The API response contains, among other information, the query URL and date, the response status, and the content type and size. It might also include the content itself, but this part isn’t visible here.

The Content-Type of the API response is an application/json.

JSON stands for JavaScript Object Notation.

Most APIs return data in a JavaScript Object Notation (JSON) format. The JSON format is beneficial because

1) it’s a plain text file, and 2) it doesn’t need to be structured in a tabular data frame (i.e. is can store ‘non-rectangular’ or unstructured text easily).

3. Tracking Errors

When making queries, it’s entirely possible that the output isn’t the right type or that something will go wrong . Therefore, it’s important to track these errors. Web servers return status codes every time they receive an API request. A status code reports what happened with a request.

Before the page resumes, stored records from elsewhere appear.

/-- In a deterministic launch those of R14 trap ORDER. -/
theorem tokenOp_order (hm : MayIssue s 0 ([.dst 0 d, .src 1 a] ++ more)) (hdet : stDet s.me.status = true) :
    tokenOp true stale d a more body s = .next ((s.issued false).trapAt s.cur .order 0 0) :=
  issue_order hm hdet

theorem ownerOp_order (hm : MayIssue s 0 ([.dst 0 d, .src 1 a] ++ more)) (hdet : stDet s.me.status = true) :
    ownerOp true d a more body s = .next ((s.issued false).trapAt s.cur .order 0 0) :=
  tokenOp_order hm hdet

variable (hx : rd s a = .ok x) (hm : MayIssue s 0 ([.dst 0 d, .src 1 a] ++ more)) (hfree : free = true → stDet s.me.status = false)
include hx hm hfree

theorem tokenOp_mayIssue : tokenOp free stale d a more body s = match tokenAnswer stale d a body x (s.issued false) with
    | .ok t => .next t
    | .error e => .next ((s.issued false).stopped e) := by
  rw [tokenOp, issue_mayIssue hm]
  cases free
  · simp only [Bool.false_eq_true, if_false, rd_issued, hx, bits_zero]
    rfl
  · simp only [if_true, needFree_free false (hfree rfl), rd_issued, hx, bits_zero]
    rfl

theorem tokenOp_stale (hf : (s.issued false).findToken s.cur (x.setWidth 32) = none) :
    tokenOp free stale d a more body s = .next (finish (s.issued false) [a] d stale) := by
  rw [tokenOp_mayIssue hx hm hfree, tokenAnswer, State.issued_cur, hf]

variable {t : Token} (hf : (s.issued false).findToken s.cur (x.setWidth 32) = some t)
include hf

theorem tokenOp_next {u : State} (hb : body (s.issued false) (x.setWidth 32) t = .ok u) :
    tokenOp free stale d a more body s = .next u := by
  rw [tokenOp_mayIssue hx hm hfree, tokenAnswer, State.issued_cur, hf]; dsimp only; rw [hb]

theorem tokenOp_park {c : ParkCond} (hb : body (s.issued false) (x.setWidth 32) t = .error (.park c)) :
    tokenOp free stale d a more body s = .next ((s.issued false).modMe fun k => { k with wait := .cond c }) := by
  rw [tokenOp_mayIssue hx hm hfree, tokenAnswer, State.issued_cur, hf]; dsimp only; rw [hb]; rfl

omit hf in
theorem ownerOp_stale (hf : (s.issued false).findToken s.cur (x.setWidth 32) = none) :
    ownerOp free d a more body s = .next (finish (s.issued false) [a] d 7) :=
  tokenOp_stale hx hm hfree hf

/-- Another user thread reads 8 (R228), and none of its other sources. -/
theorem ownerOp_stranger (hown : ¬ t.allows (s.issued false) = true) :
    ownerOp free d a more body s = .next (finish (s.issued false) [a] d 8) :=
  tokenOp_next hx hm hfree hf (if_neg hown)

theorem ownerOp_next {u : State} (hown : t.allows (s.issued false) = true)
    (hb : body (s.issued false) (x.setWidth 32) t = .ok u) : ownerOp free d a more body s = .next u :=
  tokenOp_next hx hm hfree hf ((if_pos hown).trans hb)

end

/-! ## Each instruction -/

theorem exec_twait (d a : BitVec 5) (s : State) : exec (.twait d a) s = execTwait d a s := rfl
theorem exec_twaitT (d a : BitVec 5) (s : State) : exec (.twaitT d a) s = execTwaitT d a s := rfl
theorem exec_ttest (d a : BitVec 5) (s : State) : exec (.ttest d a) s = execTtest d a s := rfl
theorem exec_tcancel (d a : BitVec 5) (s : State) : exec (.tcancel d a) s = execTcancel d a s := rfl
theorem exec_tdetach (d a : BitVec 5) (s : State) : exec (.tdetach d a) s = execTdetach d a s := rfl
theorem exec_tadopt (d a : BitVec 5) (s : State) : exec (.tadopt d a) s = execTadopt d a s := rfl
theorem exec_tfault (d a : BitVec 5) (s : State) : exec (.tfault d a) s = execTfault d a s := rfl
theorem exec_tlist (d a : BitVec 5) (s : State) : exec (.tlist d a) s = execTlist d a s := rfl
theorem exec_tprio (d a b : BitVec 5) (s : State) : exec (.tprio d a b) s = execTprio d a b s := rfl
theorem exec_tafter (d a b : BitVec 5) (s : State) : exec (.tafter d a b) s = execTafter d a b s := rfl

section
variable {s : State} {d a b : BitVec 5} {x : Word} (hx : rd s a = .ok x) (hm : MayIssue s 0 [.dst 0 d, .src 1 a])
include hx hm

/-- The handles of the running thread's own tokens, by index in its course's table (R231). -/
theorem tlist_reads (hfree : stDet s.me.status = false) :
    execTlist d a s = .next (finish (s.issued false) [a] d
      (let mine := (((s.issued false).course (courseOf s.cur)).tokens.filter fun t =>
          t.2.state != .free && t.2.ownedBy (s.issued false)).map fun t => handleOf (courseOf s.cur) t.1 t.2.gen
       if x.toNat < mine.length then (mine.getD x.toNat 0).setWidth 64 else 0)) :=
  issue_next hm (by
    simp only [needFree_free false hfree, rd_issued, hx, Stop.ok_bind]
    rfl)

theorem waiting_stale (trap : Bool) (hf : (s.issued false).findToken s.cur (x.setWidth 32) = none) :
    waiting trap d a s = .next (finish (s.issued false) [a] d 7) :=
  tokenOp_stale hx hm (by nofun) hf

variable {t : Token} (hf : (s.issued false).findToken s.cur (x.setWidth 32) = some t)
include hf

/-- `twait` parks until the token is terminal (R229). -/
theorem waiting_parks (trap : Bool) (ht : t.state.terminal = false) :
    waiting trap d a s = .next ((s.issued false).modMe fun c => { c with wait := .cond (.tokenLive (x.setWidth 32)) }) :=
  tokenOp_park hx hm (by nofun) hf (by simp only [ht, Bool.not_false, if_true])

/-- Then it collects the token, but for `twait.t` of a faulted one (R229). -/
theorem waiting_collects {trap : Bool} (ht : t.state.terminal = true) (hok : trap = true → t.state ≠ .faulted) :
    waiting trap d a s = .next (finish ((s.issued false).collect (x.setWidth 32)) [a] d t.result) :=
  tokenOp_next hx hm (by nofun) hf (by
    have hno : (trap && t.state == .faulted) = false := by
      cases trap
      · rfl
      · simpa using hok rfl
    simp only [ht, Bool.not_true, Bool.false_eq_true, if_false, hno])

/-- The trap leaves the token uncollected (R229). -/
theorem waiting_traps (ht : t.state = .faulted) :
    waiting true d a s = .next (((s.issued false).modToken (x.setWidth 32) fun k =>
      { k with owed := k.owed.erase s.me.ident }.settle).trapAt s.cur .token t.fault ((x.setWidth 32 : BitVec 32).setWidth 64)) :=
  tokenOp_next hx hm (by nofun) hf (by
    simp only [ht, TokState.terminal, Bool.not_true, Bool.false_eq_true, if_false, BEq.rfl, Bool.and_true, if_true, State.me_issued]
    rfl)

/-- `ttest` collects a terminal token for its owner alone (R230). -/
theorem ttest_reads (hfree : stDet s.me.status = false) :
    execTtest d a s = .next (finish (if t.state.terminal = true ∧ t.ownedBy (s.issued false) = true then
      (s.issued false).collect (x.setWidth 32) else s.issued false) [a] d t.result) :=
  tokenOp_next hx hm (fun _ => hfree) hf (by simp only [Bool.and_eq_true])

theorem tadopt_takes : execTadopt d a s = .next (finish (postAll ((t.op.engines (hCourse (x.setWidth 32))).map .tokenSelect)
    ((s.issued false).modToken (x.setWidth 32) fun k =>
      { k with owner := BitVec.ofNat 15 s.cur, own := s.me.ident, ownLent := s.me.lent, away := false }) |>.post
        (.pendingDelivery (coreOf s.cur))) [a] d t.result) :=
  tokenOp_next hx hm (by nofun) hf (by simp only [State.me_issued, State.issued_cur])

theorem tfault_reads : execTfault d a s =
    .next (finish (s.issued false) [a] d (if t.state = .faulted ∨ t.state = .cancelled then t.fault else 0)) :=
  tokenOp_next hx hm (by nofun) hf (by cases t.state <;> rfl)

theorem tdetach_clears (hown : t.allows (s.issued false) = true) :
    execTdetach d a s = .next (finish ((s.issued false).modToken (x.setWidth 32) fun k => { k with det := false }.settle) [a] d
      t.result) :=
  ownerOp_next hx hm (by nofun) hf hown rfl

/-- The result of `tcancel` is that of the token as cancelling leaves it; an entry that frees at once was cancelled (R226). -/
theorem tcancel_cancels (hown : t.allows (s.issued false) = true) (hfree : stDet s.me.status = false) :
    let h : BitVec 32 := x.setWidth 32
    let u := (s.issued false).cancelToken h
    ∃ v, execTcancel d a s = .next (finish u [a] d v) ∧ (∀ t', u.tokenAt h = some t' → v = t'.result) ∧
      (u.tokenAt h = none → v = 6) :=
  ⟨_, ownerOp_next hx hm (fun _ => hfree) hf hown rfl, fun t' ht' => by rw [ht'], fun ht' => by rw [ht']⟩

end

section
variable {s : State} {d a b : BitVec 5} {x y : Word} (hx : rd s a = .ok x) (hm : MayIssue s 0 [.dst 0 d, .src 1 a, .src 2 b])
  (hy : rd s b = .ok y) {t : Token} (hf : (s.issued false).findToken s.cur (x.setWidth 32) = some t)
  (hown : t.allows (s.issued false) = true)
include hx hm hy hf hown

/-- A token that waits takes the priority, with the earlier ones of its issuer on its engine where it rises (R230). -/
theorem tprio_sets (hw : t.state = .queued ∨ t.state = .permit) :
    let h : BitVec 32 := x.setWidth 32
    let p : BitVec 2 := y.setWidth 2
    execTprio d a b s = .next (finish (postAll ((t.op.engines (hCourse h)).map .tokenSelect)
      ((if t.prio.toNat < p.toNat then (s.issued false).raiseEarlier t p (hCourse h) else s.issued false).modToken h fun k =>
        { k with prio := p })) [a, b] d t.result) :=
  ownerOp_next hx hm (by nofun) hf hown (by
    have hwaits : (t.state == .queued || t.state == .permit) = true := by simpa using hw
    simp only [rd_issued, hy, Stop.ok_bind, bits_zero, hwaits, if_true]
    rfl)

theorem tprio_late (hw : t.state ≠ .queued ∧ t.state ≠ .permit) :
    execTprio d a b s = .next (finish (postAll ((t.op.engines (hCourse (x.setWidth 32))).map .tokenSelect) (s.issued false)) [a, b] d
      t.result) :=
  ownerOp_next hx hm (by nofun) hf hown (by
    have hwaits : (t.state == .queued || t.state == .permit) = false := by simpa using hw
    simp only [rd_issued, hy, Stop.ok_bind, hwaits, Bool.false_eq_true, if_false]
    rfl)

variable (hfree : stDet s.me.status = false)
include hfree

theorem tafter_late (hq : t.state ≠ .queued) : execTafter d a b s = .next (finish (s.issued false) [a, b] d 1) :=
  ownerOp_next hx hm (fun _ => hfree) hf hown (by
    simp only [rd_issued, hy, Stop.ok_bind, if_pos hq]
    rfl)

Let´s check the status code of our request:

http_status(response)
$category
[1] "Success"

$reason
[1] "OK"

$message
[1] "Success: (200) OK"

The Status-Code element in a server response, is a 3-digit integer where the first digit of the Status-Code defines the class of response and the last two digits do not have any categorization role. There are 5 values for the first digit:

S.N. Code and Description
1

1xx: Informational

It means the request has been received and the process is continuing.

2

2xx: Success

It means the action was successfully received, understood, and accepted.

3

3xx: Redirection

It means further action must be taken in order to complete the request.

4

4xx: Client Error

It means the request contains incorrect syntax or cannot be fulfilled.

5

5xx: Server Error

It means the server failed to fulfill an apparently valid request.

The httr package provides us with several functions to track these errors.

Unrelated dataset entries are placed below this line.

-- ==== Sys2Proof/WellFormed.lean ====
section
/-! DEFINITION. When a command term is one the encoding admits: no presence bit but those its row allows
(30_encoding.md R83, R85 column "PM bits allowed"). The other fields are well-formed by their type. -/

namespace Sys2Proof

/-- The presence mask a command carries; a row without optional operands carries none. -/
def Instr.presence : Instr → BitVec 8
  | .nop => 0 | .sreset => 0 | .clrstk => 0
  | .idIsstd => 0 | .idIsext => 0 | .idClassify _ pm => pm | .idEncode _ => 0 | .idDecode _ => 0
  | .dlcDecode => 0 | .dlcEncode => 0 | .dlcMin => 0
  | .aiNbytes _ => 0 | .aiEncdata _ pm => pm | .aiDecode _ => 0 | .aiValidate _ pm => pm
  | .ptGet _ => 0 | .sfEnc _ _ pm => pm | .sfDec _ => 0 | .ffEnc _ _ pm => pm | .ffDec _ => 0
  | .cfEnc _ _ pm => pm | .cfDec _ => 0 | .fcEnc _ _ pm => pm | .fcDec _ => 0
  | .stminDec => 0 | .stminEnc => 0
  | .pktSf _ _ pm => pm | .pktFf _ _ pm => pm | .pktCf _ _ pm => pm | .pktFc _ _ pm => pm
  | .pktLoad _ => 0 | .pktSetai _ pm => pm | .pktView => 0 | .pktClear => 0

/-- R85, column "PM bits allowed". -/
def Instr.presenceAllowed : Instr → BitVec 8
  | .nop => 0x00 | .sreset => 0x00 | .clrstk => 0x00
  | .idIsstd => 0x00 | .idIsext => 0x00 | .idClassify _ _ => 0x10 | .idEncode _ => 0x00 | .idDecode _ => 0x00
  | .dlcDecode => 0x00 | .dlcEncode => 0x00 | .dlcMin => 0x00
  | .aiNbytes _ => 0x00 | .aiEncdata _ _ => 0x0A | .aiDecode _ => 0x00 | .aiValidate _ _ => 0x0F
  | .ptGet _ => 0x00 | .sfEnc _ _ _ => 0x20 | .sfDec _ => 0x00 | .ffEnc _ _ _ => 0x20 | .ffDec _ => 0x00
  | .cfEnc _ _ _ => 0x20 | .cfDec _ => 0x00 | .fcEnc _ _ _ => 0xE0 | .fcDec _ => 0x00
  | .stminDec => 0x00 | .stminEnc => 0x00
  | .pktSf _ _ _ => 0x2F | .pktFf _ _ _ => 0x2F | .pktCf _ _ _ => 0x2F | .pktFc _ _ _ => 0xEF
  | .pktLoad _ => 0x00 | .pktSetai _ _ => 0x0F | .pktView => 0x00 | .pktClear => 0x00

/-- A command term is well-formed when it sets no presence bit its row does not allow (R83). -/
abbrev Instr.WellFormed (i : Instr) : Prop := i.presence &&& ~~~i.presenceAllowed = 0#8

end Sys2Proof
end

  • The http_error(response) checks if something went wrong and returns a logical value.
http_error(response)
[1] FALSE
  • The status_code(response) returns the status code.
status_code(response)
[1] 200
  • The http_type(response) returns the format of the content, so we can see if it is what we expected.
http_type(response)
[1] "application/json"

When something goes wrong and http_error(response) returns TRUE, we stop the function execution using the stop() function.

if(http_error(response)){
      status_code(404)
      stop("Something went wrong.")}

Another useful function is stop_for_status(response) which converts http errors to R errors or warnings - these should always be used whenever you’re creating requests inside a function, so that the user knows why a request has failed. If request was successful, the response (invisibly). Otherwise, raised a classed http error or warning, as generated by http_condition() . Other helpful functions are warn_for_status() and message_for_status().

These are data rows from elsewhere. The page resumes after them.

-- ==== Sys2Proof/Machine/DataLength.lean ====
section
/-! DEFINITION. CAN data-length codec (41_dlc.md): the table and functions of R120 to R122 and the commands DLC_DECODE,
DLC_ENCODE, DLC_MIN (R125 to R127). -/

namespace Sys2Proof.Machine

/-! ## Functions -/

/-- The table of R120, by code. -/
def dlcTable : Vector Nat 16 := #v[0, 1, 2, 3, 4, 5, 6, 7, 8, 12, 16, 20, 24, 32, 48, 64]

/-- `bytes(c)` (R120). -/
def dlcBytes (c : Dlc) : Nat := dlcTable[c]

/-- The sixteen codes in ascending order, and so in ascending order of their byte counts. -/
def allCodes : List Dlc := [0, 1, 2, 3, 4, 5, 6, 7, 8, 9, 10, 11, 12, 13, 14, 15]

/-- `dlc_exact(n)` (R121). -/
def dlcExact (n : Nat) : Except Err Dlc :=
  match allCodes.find? (fun c => dlcBytes c == n) with
  | some c => .ok c
  | none => .error .invalidValue

/-- `dlc_min(n)` (R122): the first code whose frame holds `n` bytes. -/
def dlcMin (n : Nat) : Except Err Dlc :=
  match allCodes.find? (fun c => decide (n ≤ dlcBytes c)) with
  | some c => .ok c
  | none => .error .invalidValue

/-! ## Commands -/

/-- DLC_DECODE's check and result (R125). -/
def dlcDecodeResult (s : State) : Except Err State := do
  let c ← codeOperand (s.reg .dlc)
  .ok ((s.setRegNat .dl (dlcBytes c)).setPresence [.dl])

/-- DLC_DECODE (R125). -/
def execDlcDecode (s : State) : Host.Outcome State Fault Refusal :=
  conclude (encode .dlcDecode) s (dlcDecodeResult s)

/-- DLC_ENCODE's check and result (R126). -/
def dlcEncodeResult (s : State) : Except Err State := do
  let c ← dlcExact (s.reg .dl).toNat
  .ok ((s.setRegNat .dlc c.val).setPresence [.dlc])

/-- DLC_ENCODE (R126). -/
def execDlcEncode (s : State) : Host.Outcome State Fault Refusal :=
  conclude (encode .dlcEncode) s (dlcEncodeResult s)

/-- DLC_MIN's check and result (R127). -/
def dlcMinResult (s : State) : Except Err State := do
  let c ← dlcMin (s.reg .dl).toNat
  .ok ((s.setRegNat .dlc c.val).setPresence [.dlc])

/-- DLC_MIN (R127). -/
def execDlcMin (s : State) : Host.Outcome State Fault Refusal :=
  conclude (encode .dlcMin) s (dlcMinResult s)

end Sys2Proof.Machine
end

4. Getting the API response

One very useful function to use is content which extract content from a request. For that we use content() from the httr package to extract this content.

library(httr)
# automatically parses JSON
APIResult = content(response)
#APIResult$seq

So here we sent an API request to the webserver, and it replied with the sequence(data).

# add code to extract content here
json_text <- content(response, as="text")
#json_text

Let’s add an encoding.

json_text <-content(response, as = "text", encoding = "UTF-8")
#json_text

We can provide the content_type in the GET().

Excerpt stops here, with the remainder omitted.